* Assignment
Transcribe the data below verbatim from the line with "any number. -/" to the line with "(0x7F03, .plain .param), (0x7F04, .plain". Include both of those lines.

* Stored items
▼

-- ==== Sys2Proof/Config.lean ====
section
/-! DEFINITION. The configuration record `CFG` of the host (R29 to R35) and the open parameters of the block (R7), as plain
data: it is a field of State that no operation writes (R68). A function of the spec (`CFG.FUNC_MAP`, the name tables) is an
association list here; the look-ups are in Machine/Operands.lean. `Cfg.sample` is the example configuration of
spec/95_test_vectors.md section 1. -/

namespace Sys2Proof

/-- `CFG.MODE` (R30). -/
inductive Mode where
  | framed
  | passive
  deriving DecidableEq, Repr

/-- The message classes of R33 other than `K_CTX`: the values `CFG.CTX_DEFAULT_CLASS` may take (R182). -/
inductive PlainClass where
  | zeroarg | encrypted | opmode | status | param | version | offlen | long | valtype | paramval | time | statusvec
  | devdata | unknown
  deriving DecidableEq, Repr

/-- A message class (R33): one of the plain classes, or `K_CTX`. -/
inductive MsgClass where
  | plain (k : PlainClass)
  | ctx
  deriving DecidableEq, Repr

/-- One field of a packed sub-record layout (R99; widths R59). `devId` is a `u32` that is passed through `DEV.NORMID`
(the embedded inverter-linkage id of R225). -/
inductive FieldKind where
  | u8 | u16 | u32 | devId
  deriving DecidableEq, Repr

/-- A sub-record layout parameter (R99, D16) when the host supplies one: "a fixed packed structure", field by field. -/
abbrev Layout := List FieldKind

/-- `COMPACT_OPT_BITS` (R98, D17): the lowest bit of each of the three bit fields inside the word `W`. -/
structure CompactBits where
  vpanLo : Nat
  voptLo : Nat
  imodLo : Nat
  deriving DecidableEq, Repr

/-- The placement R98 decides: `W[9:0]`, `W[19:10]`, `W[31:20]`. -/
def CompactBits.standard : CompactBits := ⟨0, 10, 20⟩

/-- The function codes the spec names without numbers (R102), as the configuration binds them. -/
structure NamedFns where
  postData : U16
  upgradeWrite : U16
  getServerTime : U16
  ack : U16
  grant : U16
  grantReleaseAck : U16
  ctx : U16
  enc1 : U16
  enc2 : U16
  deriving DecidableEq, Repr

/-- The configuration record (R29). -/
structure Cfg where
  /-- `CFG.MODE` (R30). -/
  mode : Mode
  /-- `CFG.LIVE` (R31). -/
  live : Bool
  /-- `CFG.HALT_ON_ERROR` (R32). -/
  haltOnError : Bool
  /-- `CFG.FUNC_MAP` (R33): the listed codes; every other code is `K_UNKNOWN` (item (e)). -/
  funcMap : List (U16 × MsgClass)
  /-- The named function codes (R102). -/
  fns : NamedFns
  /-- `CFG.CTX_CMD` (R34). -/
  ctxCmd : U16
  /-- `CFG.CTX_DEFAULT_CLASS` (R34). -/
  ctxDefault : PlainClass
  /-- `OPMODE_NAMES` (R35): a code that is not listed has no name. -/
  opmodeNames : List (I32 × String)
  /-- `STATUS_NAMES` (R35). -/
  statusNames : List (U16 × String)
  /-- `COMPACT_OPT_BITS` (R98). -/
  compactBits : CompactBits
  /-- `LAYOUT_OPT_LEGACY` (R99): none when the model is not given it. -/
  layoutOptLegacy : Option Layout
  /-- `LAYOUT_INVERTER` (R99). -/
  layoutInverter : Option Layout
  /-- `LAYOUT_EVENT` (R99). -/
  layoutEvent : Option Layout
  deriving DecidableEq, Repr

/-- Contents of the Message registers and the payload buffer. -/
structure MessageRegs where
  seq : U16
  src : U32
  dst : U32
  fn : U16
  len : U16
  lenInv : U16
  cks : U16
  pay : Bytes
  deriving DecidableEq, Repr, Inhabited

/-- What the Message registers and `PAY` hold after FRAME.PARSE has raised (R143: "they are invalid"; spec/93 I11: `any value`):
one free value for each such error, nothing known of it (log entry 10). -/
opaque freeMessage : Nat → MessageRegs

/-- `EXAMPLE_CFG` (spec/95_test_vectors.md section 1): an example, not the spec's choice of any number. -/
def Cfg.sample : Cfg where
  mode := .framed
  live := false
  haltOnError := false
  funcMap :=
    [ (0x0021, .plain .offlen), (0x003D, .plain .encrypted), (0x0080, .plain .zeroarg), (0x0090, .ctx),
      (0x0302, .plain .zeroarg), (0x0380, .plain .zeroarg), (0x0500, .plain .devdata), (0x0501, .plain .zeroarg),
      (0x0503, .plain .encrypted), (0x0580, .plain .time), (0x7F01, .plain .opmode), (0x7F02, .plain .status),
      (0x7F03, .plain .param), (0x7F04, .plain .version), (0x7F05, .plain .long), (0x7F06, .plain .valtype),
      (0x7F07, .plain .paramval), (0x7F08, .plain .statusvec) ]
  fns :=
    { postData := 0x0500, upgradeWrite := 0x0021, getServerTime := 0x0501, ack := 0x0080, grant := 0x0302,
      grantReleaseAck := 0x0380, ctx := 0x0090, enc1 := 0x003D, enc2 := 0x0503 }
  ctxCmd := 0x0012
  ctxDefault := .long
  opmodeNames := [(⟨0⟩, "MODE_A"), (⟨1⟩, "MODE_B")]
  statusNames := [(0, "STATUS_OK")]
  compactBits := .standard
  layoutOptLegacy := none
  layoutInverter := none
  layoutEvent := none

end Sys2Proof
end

▲
▼

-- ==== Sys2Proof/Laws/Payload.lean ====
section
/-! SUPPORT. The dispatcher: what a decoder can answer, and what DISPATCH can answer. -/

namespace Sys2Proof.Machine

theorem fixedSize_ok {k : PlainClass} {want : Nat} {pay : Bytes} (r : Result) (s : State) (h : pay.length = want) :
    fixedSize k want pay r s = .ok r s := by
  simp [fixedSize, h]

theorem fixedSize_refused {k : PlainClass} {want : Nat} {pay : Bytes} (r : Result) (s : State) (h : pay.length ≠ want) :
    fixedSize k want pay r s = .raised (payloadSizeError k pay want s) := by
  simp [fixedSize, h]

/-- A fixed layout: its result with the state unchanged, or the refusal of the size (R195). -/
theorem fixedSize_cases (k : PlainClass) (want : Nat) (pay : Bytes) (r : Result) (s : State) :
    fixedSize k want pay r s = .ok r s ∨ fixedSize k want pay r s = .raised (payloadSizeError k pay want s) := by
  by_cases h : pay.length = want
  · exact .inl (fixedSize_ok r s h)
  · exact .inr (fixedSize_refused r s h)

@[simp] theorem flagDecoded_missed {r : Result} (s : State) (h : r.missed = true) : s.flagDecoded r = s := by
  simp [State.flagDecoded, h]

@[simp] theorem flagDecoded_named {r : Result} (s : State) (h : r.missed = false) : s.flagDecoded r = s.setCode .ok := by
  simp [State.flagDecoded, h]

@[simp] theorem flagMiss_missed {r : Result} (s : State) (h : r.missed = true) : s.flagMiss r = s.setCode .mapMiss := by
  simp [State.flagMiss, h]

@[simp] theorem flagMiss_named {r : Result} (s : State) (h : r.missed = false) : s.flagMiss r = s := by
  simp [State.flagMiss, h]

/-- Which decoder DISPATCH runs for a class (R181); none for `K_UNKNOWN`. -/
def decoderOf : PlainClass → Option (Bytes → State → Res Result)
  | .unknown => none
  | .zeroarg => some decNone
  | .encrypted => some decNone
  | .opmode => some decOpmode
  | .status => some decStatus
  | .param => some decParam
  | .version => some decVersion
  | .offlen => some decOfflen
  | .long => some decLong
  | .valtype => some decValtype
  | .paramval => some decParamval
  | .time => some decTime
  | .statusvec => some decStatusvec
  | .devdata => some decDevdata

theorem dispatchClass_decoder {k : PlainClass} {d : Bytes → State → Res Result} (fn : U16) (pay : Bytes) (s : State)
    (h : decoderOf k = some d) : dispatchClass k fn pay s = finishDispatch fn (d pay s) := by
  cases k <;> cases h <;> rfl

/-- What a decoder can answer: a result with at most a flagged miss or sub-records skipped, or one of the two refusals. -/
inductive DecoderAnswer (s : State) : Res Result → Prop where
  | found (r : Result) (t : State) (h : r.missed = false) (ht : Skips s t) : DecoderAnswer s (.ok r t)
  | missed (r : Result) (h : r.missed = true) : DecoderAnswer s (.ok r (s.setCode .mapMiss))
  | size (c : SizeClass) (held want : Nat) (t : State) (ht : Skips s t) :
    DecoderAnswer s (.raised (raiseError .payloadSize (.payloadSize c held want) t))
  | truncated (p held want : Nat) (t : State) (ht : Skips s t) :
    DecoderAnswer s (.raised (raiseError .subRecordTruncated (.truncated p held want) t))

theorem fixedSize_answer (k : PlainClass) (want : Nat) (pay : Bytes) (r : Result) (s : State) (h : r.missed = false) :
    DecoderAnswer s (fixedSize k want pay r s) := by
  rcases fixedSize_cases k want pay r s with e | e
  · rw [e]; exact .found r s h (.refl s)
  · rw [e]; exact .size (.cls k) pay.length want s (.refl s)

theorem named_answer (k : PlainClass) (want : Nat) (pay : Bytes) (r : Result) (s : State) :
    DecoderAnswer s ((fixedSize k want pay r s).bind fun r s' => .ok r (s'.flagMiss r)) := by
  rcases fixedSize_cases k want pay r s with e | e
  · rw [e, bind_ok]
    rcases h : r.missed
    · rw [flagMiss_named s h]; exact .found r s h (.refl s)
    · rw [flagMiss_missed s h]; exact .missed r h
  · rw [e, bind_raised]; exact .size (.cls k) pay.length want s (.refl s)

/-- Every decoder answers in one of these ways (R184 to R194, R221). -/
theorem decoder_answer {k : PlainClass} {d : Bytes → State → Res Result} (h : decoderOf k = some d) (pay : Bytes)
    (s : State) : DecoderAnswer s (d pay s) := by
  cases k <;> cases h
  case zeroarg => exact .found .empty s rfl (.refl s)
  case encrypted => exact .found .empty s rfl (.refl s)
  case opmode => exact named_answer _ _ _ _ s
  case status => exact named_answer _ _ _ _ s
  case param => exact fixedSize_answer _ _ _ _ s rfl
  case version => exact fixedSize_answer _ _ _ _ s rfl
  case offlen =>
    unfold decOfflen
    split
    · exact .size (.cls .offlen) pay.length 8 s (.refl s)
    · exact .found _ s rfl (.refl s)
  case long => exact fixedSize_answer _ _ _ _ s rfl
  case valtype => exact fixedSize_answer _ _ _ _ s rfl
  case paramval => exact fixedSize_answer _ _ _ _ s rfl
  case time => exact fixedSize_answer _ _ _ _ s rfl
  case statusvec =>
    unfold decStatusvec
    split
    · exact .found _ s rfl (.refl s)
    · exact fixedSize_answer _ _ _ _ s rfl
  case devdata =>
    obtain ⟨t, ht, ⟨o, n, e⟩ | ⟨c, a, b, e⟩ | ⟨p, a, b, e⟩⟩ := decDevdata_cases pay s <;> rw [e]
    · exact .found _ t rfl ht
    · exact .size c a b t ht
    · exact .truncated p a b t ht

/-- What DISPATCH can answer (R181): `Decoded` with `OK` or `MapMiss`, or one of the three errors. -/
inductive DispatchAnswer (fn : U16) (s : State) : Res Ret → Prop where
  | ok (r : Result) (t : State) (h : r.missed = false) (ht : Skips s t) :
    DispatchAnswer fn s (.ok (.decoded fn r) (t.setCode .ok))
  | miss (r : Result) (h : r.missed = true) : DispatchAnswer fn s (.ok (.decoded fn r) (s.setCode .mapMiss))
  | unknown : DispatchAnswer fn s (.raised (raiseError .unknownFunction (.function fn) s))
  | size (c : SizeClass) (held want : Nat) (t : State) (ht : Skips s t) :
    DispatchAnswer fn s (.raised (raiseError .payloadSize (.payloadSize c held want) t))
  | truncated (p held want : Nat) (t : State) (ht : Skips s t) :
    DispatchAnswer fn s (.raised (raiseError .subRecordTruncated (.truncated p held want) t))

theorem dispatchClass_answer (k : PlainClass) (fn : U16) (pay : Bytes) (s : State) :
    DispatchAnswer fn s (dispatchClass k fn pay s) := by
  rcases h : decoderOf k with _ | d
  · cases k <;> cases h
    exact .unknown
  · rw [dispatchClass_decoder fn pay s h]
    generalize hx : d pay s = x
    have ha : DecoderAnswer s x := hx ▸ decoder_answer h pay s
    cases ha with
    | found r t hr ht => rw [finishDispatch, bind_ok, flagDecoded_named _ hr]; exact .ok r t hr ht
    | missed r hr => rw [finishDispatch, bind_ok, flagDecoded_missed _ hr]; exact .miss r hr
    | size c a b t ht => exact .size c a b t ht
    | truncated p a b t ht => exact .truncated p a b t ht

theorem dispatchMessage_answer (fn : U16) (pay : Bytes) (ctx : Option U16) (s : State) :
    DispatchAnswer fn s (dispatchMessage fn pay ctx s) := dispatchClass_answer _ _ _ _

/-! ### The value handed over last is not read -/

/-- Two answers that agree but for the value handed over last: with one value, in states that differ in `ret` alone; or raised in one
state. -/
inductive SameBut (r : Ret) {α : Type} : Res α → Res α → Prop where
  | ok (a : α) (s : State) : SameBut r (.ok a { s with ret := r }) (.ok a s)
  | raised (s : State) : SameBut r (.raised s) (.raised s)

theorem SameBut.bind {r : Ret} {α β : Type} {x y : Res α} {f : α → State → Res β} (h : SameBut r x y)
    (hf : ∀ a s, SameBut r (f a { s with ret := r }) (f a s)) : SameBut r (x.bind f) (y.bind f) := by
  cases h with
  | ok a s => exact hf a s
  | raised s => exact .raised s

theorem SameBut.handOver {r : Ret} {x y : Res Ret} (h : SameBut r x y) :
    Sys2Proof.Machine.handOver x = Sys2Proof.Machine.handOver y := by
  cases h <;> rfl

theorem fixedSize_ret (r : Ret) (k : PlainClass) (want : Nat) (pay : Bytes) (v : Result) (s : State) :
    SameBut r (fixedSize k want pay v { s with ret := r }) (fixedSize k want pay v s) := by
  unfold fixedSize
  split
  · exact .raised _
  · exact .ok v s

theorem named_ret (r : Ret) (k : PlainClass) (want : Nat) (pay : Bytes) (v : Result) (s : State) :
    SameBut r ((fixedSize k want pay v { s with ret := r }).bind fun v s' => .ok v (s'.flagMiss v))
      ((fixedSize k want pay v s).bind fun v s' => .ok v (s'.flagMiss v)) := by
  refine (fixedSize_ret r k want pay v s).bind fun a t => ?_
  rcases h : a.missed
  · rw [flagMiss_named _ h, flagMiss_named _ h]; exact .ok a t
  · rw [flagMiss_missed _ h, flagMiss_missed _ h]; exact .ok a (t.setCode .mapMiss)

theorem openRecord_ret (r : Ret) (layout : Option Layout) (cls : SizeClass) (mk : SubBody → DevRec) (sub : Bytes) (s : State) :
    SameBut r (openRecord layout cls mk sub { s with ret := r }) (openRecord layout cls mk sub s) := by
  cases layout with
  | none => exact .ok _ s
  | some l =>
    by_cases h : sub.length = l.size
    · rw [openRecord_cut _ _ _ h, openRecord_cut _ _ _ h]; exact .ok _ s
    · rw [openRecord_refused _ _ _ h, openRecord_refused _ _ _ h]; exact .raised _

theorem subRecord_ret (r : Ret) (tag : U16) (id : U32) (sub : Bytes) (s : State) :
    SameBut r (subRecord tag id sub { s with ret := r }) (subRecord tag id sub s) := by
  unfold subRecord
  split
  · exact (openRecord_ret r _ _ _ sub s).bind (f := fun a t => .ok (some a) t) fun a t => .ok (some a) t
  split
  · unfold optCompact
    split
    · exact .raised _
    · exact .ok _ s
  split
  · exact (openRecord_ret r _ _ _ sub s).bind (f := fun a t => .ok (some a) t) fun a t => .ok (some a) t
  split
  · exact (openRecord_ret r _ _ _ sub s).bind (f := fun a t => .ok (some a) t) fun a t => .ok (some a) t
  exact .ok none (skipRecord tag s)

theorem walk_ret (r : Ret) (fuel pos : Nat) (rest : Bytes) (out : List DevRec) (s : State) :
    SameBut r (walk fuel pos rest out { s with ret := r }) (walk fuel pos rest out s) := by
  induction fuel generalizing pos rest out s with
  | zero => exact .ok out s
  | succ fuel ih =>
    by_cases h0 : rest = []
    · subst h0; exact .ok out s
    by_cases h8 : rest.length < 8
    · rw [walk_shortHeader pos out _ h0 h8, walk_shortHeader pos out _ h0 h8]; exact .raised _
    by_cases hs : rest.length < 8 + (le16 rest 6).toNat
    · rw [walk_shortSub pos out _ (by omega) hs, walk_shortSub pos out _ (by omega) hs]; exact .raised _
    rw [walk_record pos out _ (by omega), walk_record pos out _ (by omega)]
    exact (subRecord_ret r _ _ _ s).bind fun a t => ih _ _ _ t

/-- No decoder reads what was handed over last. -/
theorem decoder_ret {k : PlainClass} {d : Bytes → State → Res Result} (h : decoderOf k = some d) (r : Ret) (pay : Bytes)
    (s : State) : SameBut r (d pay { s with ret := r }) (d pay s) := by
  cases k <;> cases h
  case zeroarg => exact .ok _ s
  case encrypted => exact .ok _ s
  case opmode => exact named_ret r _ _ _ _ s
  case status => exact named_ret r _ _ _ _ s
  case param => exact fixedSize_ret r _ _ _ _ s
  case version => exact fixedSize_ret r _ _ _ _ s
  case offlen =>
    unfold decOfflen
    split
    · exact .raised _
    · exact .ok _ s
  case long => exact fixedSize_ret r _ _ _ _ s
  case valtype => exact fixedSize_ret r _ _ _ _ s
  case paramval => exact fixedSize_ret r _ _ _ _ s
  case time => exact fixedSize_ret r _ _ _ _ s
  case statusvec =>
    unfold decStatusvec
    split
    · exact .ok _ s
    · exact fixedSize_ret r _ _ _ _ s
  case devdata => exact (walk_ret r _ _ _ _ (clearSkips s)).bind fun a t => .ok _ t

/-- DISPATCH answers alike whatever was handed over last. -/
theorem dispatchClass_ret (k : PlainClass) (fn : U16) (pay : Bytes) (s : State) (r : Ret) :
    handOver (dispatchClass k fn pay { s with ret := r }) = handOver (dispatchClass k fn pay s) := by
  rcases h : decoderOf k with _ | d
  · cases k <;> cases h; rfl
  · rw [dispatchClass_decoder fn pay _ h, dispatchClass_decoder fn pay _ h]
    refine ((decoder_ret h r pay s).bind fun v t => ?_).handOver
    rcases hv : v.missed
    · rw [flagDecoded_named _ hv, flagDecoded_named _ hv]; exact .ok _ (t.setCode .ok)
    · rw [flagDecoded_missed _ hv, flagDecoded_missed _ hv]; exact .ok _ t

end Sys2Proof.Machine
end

▲

* Answer section
/-- `EXAMPLE_CFG` (spec/95_test_vectors.md section 1): an example, not the spec's choice of any number. -/
def Cfg.sample : Cfg where
  mode := .framed
  live := false
  haltOnError := false
  funcMap :=
    [ (0x0021, .plain .offlen), (0x003D, .plain .encrypted), (0x0080, .plain .zeroarg), (0x0090, .ctx),
      (0x0302, .plain .zeroarg), (0x0380, .plain .zeroarg), (0x0500, .plain .devdata), (0x0501, .plain .zeroarg),
      (0x0503, .plain .encrypted), (0x0580, .plain .time), (0x7F01, .plain .opmode), (0x7F02, .plain .status),
      (0x7F03, .plain .param), (0x7F04, .plain .version), (0x7F05, .plain .long), (0x7F06, .plain .valtype),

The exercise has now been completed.